Listed entries:
--------------------

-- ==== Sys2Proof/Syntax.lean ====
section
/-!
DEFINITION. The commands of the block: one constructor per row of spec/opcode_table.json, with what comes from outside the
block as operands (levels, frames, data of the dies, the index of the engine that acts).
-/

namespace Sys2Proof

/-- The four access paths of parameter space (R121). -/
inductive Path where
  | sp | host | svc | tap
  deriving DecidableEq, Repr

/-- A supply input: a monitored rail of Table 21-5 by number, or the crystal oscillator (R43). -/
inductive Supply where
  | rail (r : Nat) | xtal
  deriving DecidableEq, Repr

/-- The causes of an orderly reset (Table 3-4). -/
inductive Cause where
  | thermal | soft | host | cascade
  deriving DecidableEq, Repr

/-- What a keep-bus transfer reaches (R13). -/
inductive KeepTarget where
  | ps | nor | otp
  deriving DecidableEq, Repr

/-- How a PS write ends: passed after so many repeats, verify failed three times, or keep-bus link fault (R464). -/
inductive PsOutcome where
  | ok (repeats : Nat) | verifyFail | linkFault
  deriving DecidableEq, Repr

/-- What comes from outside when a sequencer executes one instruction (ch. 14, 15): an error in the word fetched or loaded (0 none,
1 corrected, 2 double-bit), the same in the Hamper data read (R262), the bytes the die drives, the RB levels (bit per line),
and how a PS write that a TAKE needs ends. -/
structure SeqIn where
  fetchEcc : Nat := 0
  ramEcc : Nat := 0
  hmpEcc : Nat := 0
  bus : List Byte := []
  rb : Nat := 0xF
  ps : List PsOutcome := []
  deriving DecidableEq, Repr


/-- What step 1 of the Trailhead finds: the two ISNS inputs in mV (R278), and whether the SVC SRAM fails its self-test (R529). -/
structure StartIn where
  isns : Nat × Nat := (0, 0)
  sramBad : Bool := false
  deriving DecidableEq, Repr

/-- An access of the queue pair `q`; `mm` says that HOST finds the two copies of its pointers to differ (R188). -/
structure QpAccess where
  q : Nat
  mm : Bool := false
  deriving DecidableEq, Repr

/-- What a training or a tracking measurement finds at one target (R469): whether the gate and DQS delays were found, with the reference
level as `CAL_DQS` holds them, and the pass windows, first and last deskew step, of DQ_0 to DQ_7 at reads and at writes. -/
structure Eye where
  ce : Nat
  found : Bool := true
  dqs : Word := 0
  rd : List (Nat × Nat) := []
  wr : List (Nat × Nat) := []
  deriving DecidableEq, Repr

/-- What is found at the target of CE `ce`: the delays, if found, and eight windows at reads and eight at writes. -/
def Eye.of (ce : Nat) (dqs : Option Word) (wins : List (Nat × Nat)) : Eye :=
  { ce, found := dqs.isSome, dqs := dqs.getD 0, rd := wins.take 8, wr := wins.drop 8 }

--------------------

Directions for this task:
Using the entries above, restate word for word every line from the one that contains "isns : Nat × Nat := (0, 0)" through the last.

Your response:
  isns : Nat × Nat := (0, 0)
  sramBad : Bool := false
  deriving DecidableEq, Repr

/-- An access of the queue pair `q`; `mm` says that HOST finds the two copies of its pointers to differ (R188). -/
structure QpAccess where
  q : Nat
  mm : Bool := false
  deriving DecidableEq, Repr

/-- What a training or a tracking measurement finds at one target (R469): whether the gate and DQS delays were found, with the reference
level as `CAL_DQS` holds them, and the pass windows, first and last deskew step, of DQ_0 to DQ_7 at reads and at writes. -/
structure Eye where
  ce : Nat
  found : Bool := true
  dqs : Word := 0
  rd : List (Nat × Nat) := []
  wr : List (Nat × Nat) := []
  deriving DecidableEq, Repr

/-- What is found at the target of CE `ce`: the delays, if found, and eight windows at reads and eight at writes. -/
def Eye.of (ce : Nat) (dqs : Option Word) (wins : List (Nat × Nat)) : Eye :=
  { ce, found := dqs.isSome, dqs := dqs.getD 0, rd := wins.take 8, wr := wins.drop 8 }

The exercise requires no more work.